A Randomized, Double-blind, Multi-center, Multi-national Trial to Evaluate the Efficacy, Safety, and Immunogenicity of SAIT101 Versus Rituximab as a First-line Immunotherapy Treatment in Patients With Low Tumor Burden Follicular Lymphoma
- Conditions
- Lymphoma, Follicular
- Interventions
- Biological: SAIT101Biological: MabThera®
- Registration Number
- NCT02809053
- Lead Sponsor
- Archigen Biotech Limited
- Brief Summary
This is a Randomized, Double-blind, Multi-center, Multi-national Trial to Evaluate the statistical equivalence of efficacy, safety and immunogenicity of SAIT101 Versus Rituximab as a First-line Immunotherapy Treatment in asymptomatic patients with Low Tumor Burden Follicular Lymphoma.
- Detailed Description
This is a Randomized, Double-blind, Multi-center, Multi-national Trial to Evaluate the statistical equivalence of efficacy, safety and immunogenicity of SAIT101 Versus Rituximab as a First-line Immunotherapy Treatment in asymptomatic patients with Low Tumor Burden Follicular Lymphoma. Patients will be randomized in a 1:1 ratio to receive study drug once a week for 4 weeks, and will then be followed up for up to 52 weeks after the first dose. Randomization will be stratified by inclusion in the PK/PD sub-population and Follicular lymphoma international prognostic index 2 (FLIPI-2) score.

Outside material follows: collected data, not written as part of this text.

-- ==== Sys2Proof/Laws/State.lean ====
section
/-! SUPPORT. Each named update of the state leaves every other field as it was. -/

namespace Sys2Proof.Machine.State

section
variable (s : State) (r : Reg) (i : Nat) (v : Word)
@[simp] theorem setReg_pending : (s.setReg r i v).pending = s.pending := rfl
@[simp] theorem setReg_cnts : (s.setReg r i v).cnts = s.cnts := rfl
@[simp] theorem setReg_rtc : (s.setReg r i v).rtc = s.rtc := rfl
@[simp] theorem setReg_shadow : (s.setReg r i v).shadow = s.shadow := rfl
@[simp] theorem setReg_resp : (s.setReg r i v).resp = s.resp := rfl
@[simp] theorem setReg_xarb : (s.setReg r i v).xarb = s.xarb := rfl
@[simp] theorem setReg_variant : (s.setReg r i v).variant = s.variant := rfl
@[simp] theorem setReg_slices : (s.setReg r i v).slices = s.slices := rfl
@[simp] theorem setReg_pllRun : (s.setReg r i v).pllRun = s.pllRun := rfl
@[simp] theorem setReg_ports : (s.setReg r i v).ports = s.ports := rfl
@[simp] theorem setReg_chans : (s.setReg r i v).chans = s.chans := rfl
@[simp] theorem setReg_links : (s.setReg r i v).links = s.links := rfl
@[simp] theorem setReg_msgId : (s.setReg r i v).msgId = s.msgId := rfl
@[simp] theorem setReg_cntPend : (s.setReg r i v).cntPend = s.cntPend := rfl
@[simp] theorem setReg_rams : (s.setReg r i v).rams = s.rams := rfl
@[simp] theorem setReg_errs : (s.setReg r i v).errs = s.errs := rfl
@[simp] theorem setReg_valid : (s.setReg r i v).valid = s.valid := rfl
@[simp] theorem setReg_memCtl : (s.setReg r i v).memCtl = s.memCtl := rfl
@[simp] theorem setReg_sheaf : (s.setReg r i v).sheaf = s.sheaf := rfl
@[simp] theorem setReg_keys : (s.setReg r i v).keys = s.keys := rfl
@[simp] theorem setReg_sessions : (s.setReg r i v).sessions = s.sessions := rfl
@[simp] theorem setReg_kept : (s.setReg r i v).kept = s.kept := rfl
@[simp] theorem setReg_silo : (s.setReg r i v).silo = s.silo := rfl
@[simp] theorem setReg_shf : (s.setReg r i v).shf = s.shf := rfl
@[simp] theorem setReg_staged : (s.setReg r i v).staged = s.staged := rfl
@[simp] theorem setReg_codeHigh : (s.setReg r i v).codeHigh = s.codeHigh := rfl
@[simp] theorem setReg_loaded : (s.setReg r i v).loaded = s.loaded := rfl
@[simp] theorem setReg_engs : (s.setReg r i v).engs = s.engs := rfl
@[simp] theorem setReg_pwr : (s.setReg r i v).pwr = s.pwr := rfl
@[simp] theorem setReg_dma : (s.setReg r i v).dma = s.dma := rfl
@[simp] theorem setReg_hlth : (s.setReg r i v).hlth = s.hlth := rfl
@[simp] theorem setReg_tod : (s.setReg r i v).tod = s.tod := rfl
@[simp] theorem setReg_dbg : (s.setReg r i v).dbg = s.dbg := rfl
@[simp] theorem setReg_evc : (s.setReg r i v).evc = s.evc := rfl
@[simp] theorem setReg_fab : (s.setReg r i v).fab = s.fab := rfl
@[simp] theorem setReg_twin : (s.setReg r i v).twin = s.twin := rfl
@[simp] theorem setReg_out : (s.setReg r i v).out = s.out := rfl
@[simp] theorem setReg_freeCtr : (s.setReg r i v).freeCtr = s.freeCtr := rfl
@[simp] theorem setReg_pcie : (s.setReg r i v).pcie = s.pcie := rfl
@[simp] theorem setReg_ctxBlank : (s.setReg r i v).ctxBlank = s.ctxBlank := rfl
@[simp] theorem setReg_lost : (s.setReg r i v).lost = s.lost := rfl
@[simp] theorem setReg_keyWait : (s.setReg r i v).keyWait = s.keyWait := rfl
end

section
variable (s : State) (x : Fld) (i n : Nat)
@[simp] theorem setF_pending : (s.setF x i n).pending = s.pending := rfl
@[simp] theorem setF_cnts : (s.setF x i n).cnts = s.cnts := rfl
@[simp] theorem setF_rtc : (s.setF x i n).rtc = s.rtc := rfl
@[simp] theorem setF_shadow : (s.setF x i n).shadow = s.shadow := rfl
@[simp] theorem setF_resp : (s.setF x i n).resp = s.resp := rfl
@[simp] theorem setF_xarb : (s.setF x i n).xarb = s.xarb := rfl
@[simp] theorem setF_variant : (s.setF x i n).variant = s.variant := rfl
@[simp] theorem setF_slices : (s.setF x i n).slices = s.slices := rfl
@[simp] theorem setF_pllRun : (s.setF x i n).pllRun = s.pllRun := rfl
@[simp] theorem setF_ports : (s.setF x i n).ports = s.ports := rfl
@[simp] theorem setF_chans : (s.setF x i n).chans = s.chans := rfl
@[simp] theorem setF_links : (s.setF x i n).links = s.links := rfl
@[simp] theorem setF_msgId : (s.setF x i n).msgId = s.msgId := rfl
@[simp] theorem setF_cntPend : (s.setF x i n).cntPend = s.cntPend := rfl
@[simp] theorem setF_rams : (s.setF x i n).rams = s.rams := rfl
@[simp] theorem setF_errs : (s.setF x i n).errs = s.errs := rfl
@[simp] theorem setF_valid : (s.setF x i n).valid = s.valid := rfl
@[simp] theorem setF_memCtl : (s.setF x i n).memCtl = s.memCtl := rfl
@[simp] theorem setF_sheaf : (s.setF x i n).sheaf = s.sheaf := rfl
@[simp] theorem setF_keys : (s.setF x i n).keys = s.keys := rfl
@[simp] theorem setF_sessions : (s.setF x i n).sessions = s.sessions := rfl
@[simp] theorem setF_kept : (s.setF x i n).kept = s.kept := rfl
@[simp] theorem setF_silo : (s.setF x i n).silo = s.silo := rfl
@[simp] theorem setF_shf : (s.setF x i n).shf = s.shf := rfl
@[simp] theorem setF_staged : (s.setF x i n).staged = s.staged := rfl
@[simp] theorem setF_codeHigh : (s.setF x i n).codeHigh = s.codeHigh := rfl
@[simp] theorem setF_loaded : (s.setF x i n).loaded = s.loaded := rfl
@[simp] theorem setF_engs : (s.setF x i n).engs = s.engs := rfl
@[simp] theorem setF_pwr : (s.setF x i n).pwr = s.pwr := rfl
@[simp] theorem setF_dma : (s.setF x i n).dma = s.dma := rfl
@[simp] theorem setF_hlth : (s.setF x i n).hlth = s.hlth := rfl
@[simp] theorem setF_tod : (s.setF x i n).tod = s.tod := rfl
@[simp] theorem setF_dbg : (s.setF x i n).dbg = s.dbg := rfl
@[simp] theorem setF_evc : (s.setF x i n).evc = s.evc := rfl
@[simp] theorem setF_fab : (s.setF x i n).fab = s.fab := rfl
@[simp] theorem setF_twin : (s.setF x i n).twin = s.twin := rfl
@[simp] theorem setF_out : (s.setF x i n).out = s.out := rfl
@[simp] theorem setF_freeCtr : (s.setF x i n).freeCtr = s.freeCtr := rfl
@[simp] theorem setF_pcie : (s.setF x i n).pcie = s.pcie := rfl
@[simp] theorem setF_ctxBlank : (s.setF x i n).ctxBlank = s.ctxBlank := rfl
@[simp] theorem setF_lost : (s.setF x i n).lost = s.lost := rfl
@[simp] theorem setF_keyWait : (s.setF x i n).keyWait = s.keyWait := rfl
end
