/-- CLIENT_FRAME_RX of a frame that a channel matches. -/
theorem clientFrameRx_some {c : Nat} (hp : p.val < 32) (hh : hears s p = true) (ho : framing s p ≠ frOtn) (h : takenFrame f)
    (hl : s.lost = []) (hc : classify s p (vlanOf (clientFrame f)).1 (vlanOf (clientFrame f)).2 = some c) :
    exec (.clientFrameRx p f ⟨fec, n⟩) s = .next (throughSlice (rxCounted s p fec) p false (clientFrame f) n
      fun s fr => enqueueFrame s c p (vlanOf (clientFrame f)).2 fr) := by
  rw [clientFrameRx_eq hp hh, clientRx_some ((framing_countFec ..).trans_ne ho) h ((lost_countFec ..).trans hl)
    ((rxCounted_classify ..).trans hc)]
  rfl

/-- CLIENT_FRAME_RX of a frame that no channel matches. -/
theorem clientFrameRx_none (hp : p.val < 32) (hh : hears s p = true) (ho : framing s p ≠ frOtn) (h : takenFrame f)
    (hl : s.lost = []) (hc : classify s p (vlanOf (clientFrame f)).1 (vlanOf (clientFrame f)).2 = none) :
    exec (.clientFrameRx p f ⟨fec, n⟩) s = .next (noClass (rxCounted s p fec) p (clientFrame f) n) := by
  rw [clientFrameRx_eq hp hh, clientRx_none ((framing_countFec ..).trans_ne ho) h ((lost_countFec ..).trans hl)
    ((rxCounted_classify ..).trans hc)]
  rfl

end

/-! The slice buffer on the way (R15, R408) -/

/-- A frame was written to one half of the slice buffer of its port. -/
def stagedIn (s : State) (p : Nat) (ingress : Bool) (f : List Byte) : State :=
  s.setSlice (anchor p) ((s.slice (anchor p)).setHalf ingress (((s.slice (anchor p)).half ingress).put f))

theorem passedBuffer_stagedIn (s : State) (p : Nat) (ingress : Bool) (f : List Byte) :
    passedBuffer s (stagedIn s p ingress f) p ingress f :=
  ⟨State.slice_setSlice.trans (if_pos rfl), fun _ hj => State.slice_setSlice.trans (if_neg hj)⟩

theorem passedBuffer_congr {s t u v : State} {p : Nat} {ingress : Bool} {f : List Byte} (h : passedBuffer s t p ingress f)
    (hs : u.slices = s.slices) (ht : v.slices = t.slices) : passedBuffer u v p ingress f := by
  have e : ∀ {a b : State}, a.slices = b.slices → ∀ j, a.slice j = b.slice j := fun h j => congrArg (SMap.get _ · j) h
  exact ⟨by rw [e ht, e hs]; exact h.1, fun j hj => by rw [e ht, e hs]; exact h.2 j hj⟩

/-- A frame that nothing befalls goes on. -/
theorem throughSlice_clean (s : State) (p : Nat) (ingress : Bool) {f : List Byte} (h : f.length ≤ stageBytes)
    (k : State → List Byte → State) : throughSlice s p ingress f .clean k = k (stagedIn s p ingress f) f := by
  simp only [throughSlice, stageFrame_clean s (anchor p) ingress h]
  rfl

/-- One with an uncorrectable word is discarded. -/
theorem throughSlice_bad (s : State) (p : Nat) (ingress : Bool) (f : List Byte) (w : Nat) (wrong : List Nat)
    (k : State → List Byte → State) : throughSlice s p ingress f (.bad w wrong) k =
      dpDiscard (((appendLog (stagedIn s p ingress f) (71 + halfOf (anchor p)) (logEntry (stagedIn s p ingress f)
        (71 + halfOf (anchor p)) kindUE 0 false codeQueue [] wrong w)).inc .MEM_UE (71 + halfOf (anchor p))).raise MEM_EVT.UE
        (71 + halfOf (anchor p))) (halfOf (anchor p)) := rfl

/-! Admission to a channel's queue (R65, R155) -/

section
variable {s : State} {c p pri : Nat} {fr : List Byte}

/-- The entry of a frame in a queue, as its length on the line is reckoned before it is stored. -/
abbrev entryOf (fr : List Byte) (p pri : Nat) : QFrame := ⟨fr.length, p, pri, 0, []⟩

/-- A frame over the port's limit is dropped and counted. -/
theorem enqueueFrame_over (h : 1024 * s.f PORT_EXP_LIMIT.KIB p < occupancyAll s p + lineLen s c (entryOf fr p pri)) :
    enqueueFrame s c p pri fr = ((chCount s c cOutDropQ 1).inc .PORT_EXP_DROP p).raise PORT_EVT.EXP_DROP p := by
  unfold enqueueFrame
  simp only [decide_eq_true h, Bool.true_or, if_true]

/-- A channel of MACsec Seal packs no bales. -/
theorem packChannel_macsec (h : chFraming s c = frMacsec) : packChannel s c = s := by
  rw [packChannel, h, if_neg (by simp [frMacsec, frBale])]
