/-- Settles O43: each calibrated axis has the sign of its dividend, and `calibrate` does not see the order of a
pair. -/
theorem calibSignAndPairOrder : Obligations.CalibSignAndPairOrder := by
  refine ⟨fun s h => ⟨_, exec_calib_of_valid h, ?_⟩, fun s x => ⟨_, exec_calib s, ?_⟩⟩
  · exact ⟨fun hne => sign_gyroCal hne .., fun hne => sign_gyroCal hne .., fun hne => sign_gyroCal hne ..,
      fun hne => sign_accelCal hne _, fun hne => sign_accelCal hne _, fun hne => sign_accelCal hne _⟩
  · rw [exec_calib, calibrate_swapPair]; rfl

end Sys2Proof.Machine
end

section
/-! PROOFS of the statements about the statuses and what an error does (spec/60_exceptions.md): R230 to R236. -/

namespace Sys2Proof.Machine

/-! ### What an operation returned -/

section Operation
variable {s t : State} {i : Instr}

/-- R230: the status returned at a state with the record of `s` is the one that the record of `s` was extended by. -/
theorem eq_of_respond_statuses {u : State} {st st' : Status} (hu : u.statuses = s.statuses)
    (hresp : (respond st u).statuses = s.statuses ++ [st']) : st = st' := by
  simpa [hu] using hresp

/-- R230: an operation returned one status, and every other record of statuses gets the same status and the same
rest of the state. -/
theorem Effect.exec_statuses (h : Effect s i t) (old : List Status) :
    ∃ st, t.statuses = s.statuses ++ [st] ∧
      exec i { s with statuses := old } = .next { t with statuses := old ++ [st] } := by
  cases h with
  | decinOk len v hv => exact ⟨.ok, rfl, by rw [exec_decin, hv]; rfl⟩
  | decinError len st hst => exact ⟨st, rfl, by rw [exec_decin, hst]; rfl⟩
  | encout m hm => exact ⟨.ok, rfl, exec_encout_next hm⟩
  | deccalOk len v hv => exact ⟨.ok, rfl, by rw [exec_deccal, hv]; rfl⟩
  | deccalError len st hst => exact ⟨st, rfl, by rw [exec_deccal, hst]; rfl⟩
  | calib v hv => exact ⟨.ok, rfl, by rw [hv]; exact exec_calib _⟩
  | ldout a b c d e f g => exact ⟨.ok, rfl, exec_ldout a b c d e f g _⟩

/-- R235, R241: an operation that returned an error did nothing else, and it was one of the two decoders. -/
theorem Effect.error_cases (h : Effect s i t) {st : Status} (hst : t.statuses = s.statuses ++ [st])
    (hne : st ≠ .ok) :
    t = respond st s ∧
      ((∃ len, i = .decin len ∧ decodeInput Config.touchVariant s.RXBUF len = .error st) ∨
        (∃ len, i = .deccal len ∧ decodeCal s.RXBUF len = .error st)) := by
  cases h with
  | decinError len st' herr => obtain rfl := eq_of_respond_statuses rfl hst; exact ⟨rfl, .inl ⟨len, rfl, herr⟩⟩
  | deccalError len st' herr => obtain rfl := eq_of_respond_statuses rfl hst; exact ⟨rfl, .inr ⟨len, rfl, herr⟩⟩
  | decinOk | encout | deccalOk | calib | ldout => exact absurd (eq_of_respond_statuses rfl hst).symm hne

end Operation

/-- Settles O22: both decoders look at the length before any byte, and of their two errors TooShort is the one of
the length check. -/
theorem tooShortIsRaisedByLengthAlone : Obligations.TooShortIsRaisedByLengthAlone := by
  refine ⟨rfl, fun _ _ => exec_decin_tooShort, fun _ _ => exec_deccal_tooShort, fun i s t hexec hst => ?_⟩
  obtain ⟨-, ⟨len, rfl, herr⟩ | ⟨len, rfl, herr⟩⟩ := (exec_effect hexec).error_cases hst (by decide) <;>
    obtain ⟨hlen, -⟩ | ⟨-, -, hcontra⟩ := decodeReport_error herr
  · exact .inl ⟨len, hlen, rfl⟩
  · cases hcontra
  · exact .inr ⟨len, hlen, rfl⟩
  · cases hcontra

/-- Settles O23: past the length check both decoders look at byte 0 alone, and of their two errors
UnexpectedReportId is the one of the tag check. -/
theorem unexpectedReportIdIsRaisedByTag : Obligations.UnexpectedReportIdIsRaisedByTag := by
  refine ⟨rfl, fun _ _ _ => exec_decin_unexpectedReportId, fun _ _ _ => exec_deccal_unexpectedReportId,
    fun i s t hexec hst => ?_⟩
  obtain ⟨-, ⟨len, rfl, herr⟩ | ⟨len, rfl, herr⟩⟩ := (exec_effect hexec).error_cases hst (by decide) <;>
    obtain ⟨-, hcontra⟩ | ⟨hlen, ⟨x, hread, hx⟩, -⟩ := decodeReport_error herr
  · cases hcontra
  · exact ⟨x, len, hread, .inl ⟨rfl, hlen, hx⟩⟩
  · cases hcontra
  · exact ⟨x, len, hread, .inr ⟨rfl, hlen, hx⟩⟩

/-! ### What a command returned -/

section Command
variable {s t : State} {c : Command} {rest : List HostAction}

/-- R60, R73: a step that took a command and answered a next state ran the command's operation, or returned
IllegalOp, at the state without the command. -/
theorem step_command_cases (hp : s.pending = .command c :: rest) (h : step s = .next t) :
    (∃ i, decode c = .ok i ∧ Effect (s.setPending rest) i t) ∨
      (∃ op, decode c = .error (.illegalOp op) ∧ t = respond .illegalOp (s.setPending rest)) := by
  obtain ⟨hnil, -⟩ | ⟨x, rest', hp', hact⟩ := step_cases h
  · simp [hp] at hnil
  obtain ⟨rfl, rfl⟩ : HostAction.command c = x ∧ rest = rest' := by simpa [hp] using hp'
  obtain ⟨_, _, hx, -⟩ | ⟨hx, -⟩ | ⟨_, i, hx, hd, he⟩ | ⟨_, op, hx, hd, ht⟩ := hact <;> cases hx
  · exact .inl ⟨i, hd, he⟩
  · exact .inr ⟨op, hd, ht⟩
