-- ==== Sys2Proof/Syntax.lean ====
section
/-! DEFINITION. The ten commands of the block, one constructor per row of spec/opcode_table.json
(spec/30_encoding.md R64). An operand has exactly the width of its field (R63), so every term is a
command with in-range operands. -/

namespace Sys2Proof

/-- The commands (R64), operands in the order of the textual form (R70). A presence bit is true when
the reference is present (R63). -/
inductive Instr where
  /-- INIT: construct in place, Variant A (R80). -/
  | init (cp sp : Bool) (capacity : Word)
  /-- INITB: construct with an allocated control block, Variant B (R81). -/
  | initb (ap sp : Bool) (capacity : Word)
  /-- WRITE: append one byte (R90). -/
  | write (data : Byte)
  /-- READ: remove and return the oldest byte (R91). -/
  | read
  /-- PEEK: return the byte at an offset, removing nothing (R92). -/
  | peek (offset : Word)
  /-- RST: discard all unread bytes (R100). -/
  | rst
  /-- ISFULL (R101). -/
  | isfull
  /-- ISEMPTY (R102). -/
  | isempty
  /-- FILL (R103). -/
  | fill
  /-- FREE (R104). -/
  | free
  deriving DecidableEq, Repr

end Sys2Proof
end

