/-! ### Data transfer -/

/-- R90: WRITE's encoding; it stores the byte at `write_cursor & capacity_mask`, every other byte of the
storage keeping its value, then increments `write_cursor`; it answers NOT_CONFIGURED without effect
before a construction, and has no successor for an index outside the array (R46). Being full is not
looked at. -/
def Obligations.WriteStoresThenAdvances : Prop :=
  (∀ w : CmdWord, w.extractLsb' 28 4 = 0x3 → decode w =
    if w &&& 0xFFFFFF00 = 0x30000000 then .ok (.write (w.extractLsb' 0 8)) else .error .strayBit) ∧
  ∀ (s : State) (d : Byte),
    (s.configured = true → (s.writeCursor &&& s.capacityMask).toNat < s.storageLen →
      ∃ m : Memory,
        exec (.write d) s = .next { s with
          storage := m
          writeCursor := BitVec.ofNat 16 (s.writeCursor.toNat + 1)
          responses := s.responses ++ [0x00000000]
          portLog := s.portLog ++ [.memWrite (s.writeCursor &&& s.capacityMask) d] } ∧
        ∀ a : Nat, readByte { s with storage := m } a =
          if a = (s.writeCursor &&& s.capacityMask).toNat then d else readByte s a) ∧
    (s.configured = true → s.storageLen ≤ (s.writeCursor &&& s.capacityMask).toNat →
      exec (.write d) s = .fault .storageOutOfRange) ∧
    (s.configured = false →
      exec (.write d) s = .next { s with responses := s.responses ++ [0x00040000] })

/-- R91: READ's encoding; it answers the byte at `read_cursor & capacity_mask`, then increments
`read_cursor`; nothing else changes. Being empty is not looked at. -/
def Obligations.ReadReturnsThenAdvances : Prop :=
  (∀ w : CmdWord, w.extractLsb' 28 4 = 0x4 → decode w =
    if w = 0x40000000 then .ok .read else .error .strayBit) ∧
  ∀ s : State,
    (s.configured = true → (s.readCursor &&& s.capacityMask).toNat < s.storageLen →
      exec .read s = .next { s with
        readCursor := BitVec.ofNat 16 (s.readCursor.toNat + 1)
        responses := s.responses ++
          [(readByte s (s.readCursor &&& s.capacityMask).toNat).setWidth 32]
        portLog := s.portLog ++ [.memRead (s.readCursor &&& s.capacityMask)] }) ∧
    (s.configured = true → s.storageLen ≤ (s.readCursor &&& s.capacityMask).toNat →
      exec .read s = .fault .storageOutOfRange) ∧
    (s.configured = false →
      exec .read s = .next { s with responses := s.responses ++ [0x00040000] })

/-- R92: PEEK's encoding; it answers the byte at `(read_cursor + offset) & capacity_mask` and changes no
register and no cell. The offset's range is not looked at. -/
def Obligations.PeekReturnsWithoutRemoving : Prop :=
  (∀ w : CmdWord, w.extractLsb' 28 4 = 0x5 → decode w =
    if w &&& 0xFFFF0000 = 0x50000000 then .ok (.peek (w.extractLsb' 0 16)) else .error .strayBit) ∧
  ∀ (s : State) (o : Word),
    (s.configured = true → ((s.readCursor + o) &&& s.capacityMask).toNat < s.storageLen →
      exec (.peek o) s = .next { s with
        responses := s.responses ++
          [(readByte s ((s.readCursor + o) &&& s.capacityMask).toNat).setWidth 32]
        portLog := s.portLog ++ [.memRead ((s.readCursor + o) &&& s.capacityMask)] }) ∧
    (s.configured = true → s.storageLen ≤ ((s.readCursor + o) &&& s.capacityMask).toNat →
      exec (.peek o) s = .fault .storageOutOfRange) ∧
    (s.configured = false →
      exec (.peek o) s = .next { s with responses := s.responses ++ [0x00040000] })

/-! ### RST and the queries -/

/-- R100: RST's encoding; it sets `read_cursor` to `write_cursor` and nothing else; an ISEMPTY after it
answers 1. -/
def Obligations.RstDiscardsUnreadBytes : Prop :=
  (∀ w : CmdWord, w.extractLsb' 28 4 = 0x6 → decode w =
    if w = 0x60000000 then .ok .rst else .error .strayBit) ∧
  ∀ s : State,
    (s.configured = true →
      exec .rst s = .next { s with
        readCursor := s.writeCursor
        responses := s.responses ++ [0x00000000] } ∧
      exec .isempty { s with readCursor := s.writeCursor } = .next { s with
        readCursor := s.writeCursor
        responses := s.responses ++ [0x00000001] }) ∧
    (s.configured = false →
      exec .rst s = .next { s with responses := s.responses ++ [0x00040000] })

/-- R101: ISFULL's encoding; it answers 1 exactly when the fill count equals the capacity, and changes
nothing. -/
def Obligations.IsfullComparesFillWithCapacity : Prop :=
  (∀ w : CmdWord, w.extractLsb' 28 4 = 0x7 → decode w =
    if w = 0x70000000 then .ok .isfull else .error .strayBit) ∧
  ∀ s : State,
    (s.configured = true →
      exec .isfull s = .next { s with responses := s.responses ++
        [if (s.writeCursor - s.readCursor) = s.capacity then 0x00000001 else 0x00000000] }) ∧
    (s.configured = false →
      exec .isfull s = .next { s with responses := s.responses ++ [0x00040000] })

Visits are scheduled at Weeks 1, 2, 3, and 4 (study drug infusion visits), and then at Weeks 5, 12, 20, 28, 36, and 52 (i.e., End of Study \[EOS\]). Efficacy response assessments will be performed at Weeks 12 and 28, while safety assessments will continue until end of Study (EOS).
The primary objectives is to compare the efficacy of SAIT101 with rituximab licensed in the European Union (hereafter designated MabThera®, brand name in EU) when administered as a first-line immunotherapy in patients with low tumor burden follicular lymphoma (LTBFL) and the secondary objectives is to evaluate SAIT101 versus MabThera® with respect to safety and tolerability, immunogenicity and Pharmacokinetics (PK)/Pharmacodynamics (PD) in a sub-population of patients.
Recruitment & Eligibility
- Status
- COMPLETED
- Sex
- All
- Target Recruitment
- 315
-
Patients with histologically-confirmed Low Tumor Burden Follicular Lymphoma, without B symptoms, Ann Arbor stage II to Non-Hodgkin's Lymphoma (NHL) (CD20+ Follicular Lymphoma of Grades 1, 2, or 3a)
-
Low tumor burden according to The Groupe d'Etude des Lymphomes Folliculaires (GELF) criteria defined as:
- Normal serum lactate dehydrogenase (LDH)
- No mass ≥7 cm.
- Less than 3 nodal sites, each with diameter >3 cm
- No systemic or B symptoms (fever >38°C for 3 consecutive days; recurrent, drenching night sweats; unintentional weight loss exceeding 10% body weight in the last 6 months.
- No splenomegaly ≥16 cm by CT scan.
- No risk of vital organ compression.
- No pleural or peritoneal serous effusion.
- No leukemic phase >5,000/µL circulating tumor cells.
- No cytopenias (defined as platelets <100,000/mm3, hemoglobin <10 g/dL, or absolute neutrophil count <1,500/mm3).
-
Patients not previously treated for their FL, including any previous treatment for FL under clinical trials except localized radiation therapy for previous limited stage disease.
- Previous treatment with any chemotherapy and/or rituximab or other monoclonal antibody.
- Prior radiotherapy completed <28 days before study enrollment.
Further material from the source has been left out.